В свои сорок с небольшим философ Адам Круг уже приобрел всемирную славу, став единственной международной знаменитостью, какую породила его небольшая страна. «Под знаком незаконнорожденных» начинается в миг, когда жена Круга умирает после хирургической операции. Падук – бывший некогда одноклассником Круга – хочет, чтобы Круг с одобрением высказался о его режиме, тем самым наделив таковой респектабельностью в глазах мирового общественного мнения. Круг отказывается, несмотря даже на то, что отказ этот может привести к закрытию старинного столичного университета. Уверенный, что мировая слава защитит его от любой беды, он отвергает и совет удалиться в эмиграцию. Друзей Круга хватают одного за другим, но он так и не понимает, что эти аресты суть не что иное, как попытки запугать его. По-прежнему ослепленный горем, вызванным смертью жены, он чувствует себя неспособным ни писать, ни думать, – и действительно, только смятением, обуявшим его разум, и можно объяснить неспособность Круга осознать собственную уязвимость. Ибо когда двое юных, прыщавых головорезов Падука увозят его восьмилетнего сына Давида, Круг тут же соглашается сделать все, чего пожелает правительство, – как только ему вернут ребенка.
Увы, череда бюрократических ошибок приводит к убийству Давида еще до того, как Круг заявляет о своей готовности к сотрудничеству с правительством. Падук казнит всех повинных в смерти мальчика и предлагает Кругу сделку: если он покорится, два десятка его друзей-либералов получат свободу. Но Круг сходит с ума и набрасывается на Падука, как если бы они находились с ним в тридцатилетней давности школьном дворе.
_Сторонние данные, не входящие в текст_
-- ==== Sys2Proof/Laws/FrameBase.lean ====
section
/-! SUPPORT. Sys2Proof/Laws/FrameBase.lean: the part of the state that no operation but a reset and the start of the
clocks touches, and how it passes through the ways in which states are put together. -/

set_option linter.all false
set_option Elab.async false

namespace Sys2Proof.Machine
/-- The queue, the tie-offs, the start phase, the course number and the count of boundaries. -/
def State.fixed (s : State) : List Instr × Ties × Phase × Nat × Nat :=
  (s.pending, s.ties, s.ck.phase, s.clk.course, s.clk.ticks)

/-- The part of it that the operations which set the course number leave alone. -/
def State.base (s : State) : List Instr × Ties × Phase := (s.pending, s.ties, s.ck.phase)

theorem State.base_eq {s t : State} (h : t.fixed = s.fixed) : t.base = s.base := by
  simp only [State.fixed, Prod.mk.injEq] at h
  simp only [State.base, h.1, h.2.1, h.2.2.1]

theorem State.fixed_mk (ties ck clk td rs regs cnt irq ports root home topo ce od hf pw gang im bt sq ev mm cp did logWr out free pending) :
    (State.mk ties ck clk td rs regs cnt irq ports root home topo ce od hf pw gang im bt sq ev mm cp did logWr out free pending).fixed =
      (pending, ties, ck.phase, clk.course, clk.ticks) := (rfl)

theorem State.fixed_eta (s : State) : (s.pending, s.ties, s.ck.phase, s.clk.course, s.clk.ticks) = s.fixed := (rfl)

theorem State.foldl_fixed {α : Type} (s : State) (l : List α) (f : State → α → State) (h : ∀ s a, (f s a).fixed = s.fixed) :
    (l.foldl f s).fixed = s.fixed := by
  induction l generalizing s with
  | nil => rfl
  | cons a l ih => simp [List.foldl, ih, h]

theorem State.each_fixed (s : State) (l : List Nat) (f : State → Nat → State) (h : ∀ s n, (f s n).fixed = s.fixed) :
    (s.each l f).fixed = s.fixed := State.foldl_fixed s l f h

theorem State.foldl_fst_fixed {α β : Type} (a : State × α) (l : List β) (f : State × α → β → State × α)
    (h : ∀ a b, (f a b).1.fixed = a.1.fixed) : (l.foldl f a).1.fixed = a.1.fixed := by
  induction l generalizing a with
  | nil => rfl
  | cons b l ih => simp [List.foldl, ih, h]

/-- The state of an outcome. -/
def CmdOut.st : CmdOut → State
  | .done s _ => s
  | .wait s _ => s

theorem CmdOut.status_st (s : State) (k : Nat) : (CmdOut.status s k).st = s := rfl
theorem CmdOut.ok_st (s : State) (d : List Nat) : (CmdOut.ok s d).st = s := rfl
theorem CmdOut.done_st (s : State) (r : Reply) : (CmdOut.done s r).st = s := rfl
theorem CmdOut.wait_st (s : State) (r : RunCmd) : (CmdOut.wait s r).st = s := rfl

theorem Rx.drop_s (s : State) (st : Stamp) : (Rx.drop s st).s = s := rfl
end Sys2Proof.Machine
end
Две пули, выпущенные приспешниками Падука, обрывают и это нападение, и жизнь Круга.
Фабула романа столь же проста, сколь и трогательна. Пронзительная любовь Круга к Ольге ослепляет его, не позволяя увидеть угрозу, сгущающуюся вокруг сына, и в то же время подготавливает нас к его капитуляции и к страданиям, которые обрушиваются на него в финале. Мир индивидуального мышления и чувствования Круга отвергается Падуком и его партией, для них значение имеет лишь коллектив, но никак не отдельная личность. Однако сами их действия изобличают неосновательность этих верований: в отчаянных стараниях заручиться одобрением наиболее выдающейся личности своей страны, они оказывают на Круга давление, используя его привязанность к другим личностям и последовательно хватая людей, стоящих все ближе и ближе к нему. И как раз в тот миг, когда Падук и его приспешники близятся к победе, пренебрежение к личности губит всю их стратегию: по ошибке сохранив жизнь Арвиду Кругу, сыну профессора Мартина Круга, не связанного с профессором Адамом Кругом никаким родством (чего они так и не смогли уяснить), они уничтожают сына Адама Круга, Давида, – единственную «рукоятку», позволявшую управлять им.
Сжатое изложение фабулы романа наводит на мысль, что в «Под знаком незаконнорожденных» Набоков кратчайшим путем движется к постоянно звучащему в его творчестве утверждению приоритета личности над коллективом. Ничто не может быть дальше от истины. Подобно дикобразу, растопырившему все свои иглы, роман этот щетинится приемами, не подпускающими читателя к его подлинному сюжету. Силы, гнетущие Круга, не нависают над ним, неумолимые и неотвратимые, но выглядят поверхностными подделками, мишурными пугалами, попугаями из папье-маше, близкими скорее к фарсу, чем к ночному кошмару («что-то вроде „Приглашения на казнь“, – писал Набоков сестре, – но, так сказать, для баса»)3. И роман завершается не просто тем, что Круг попадает в тюрьму и, сломленный смертью жены и сына, сходит с ума, но тем, что чары трагедии рассеиваются, когда сам Набоков вмешивается в действие и дарует Кругу безумие, позволяя ему понять, что он – не более чем выдуманный автором романа персонаж. В миг смерти Круга тюремный двор исчезает, обнаруживая Набокова, сидящего за столом и дописывающего последние слова романа.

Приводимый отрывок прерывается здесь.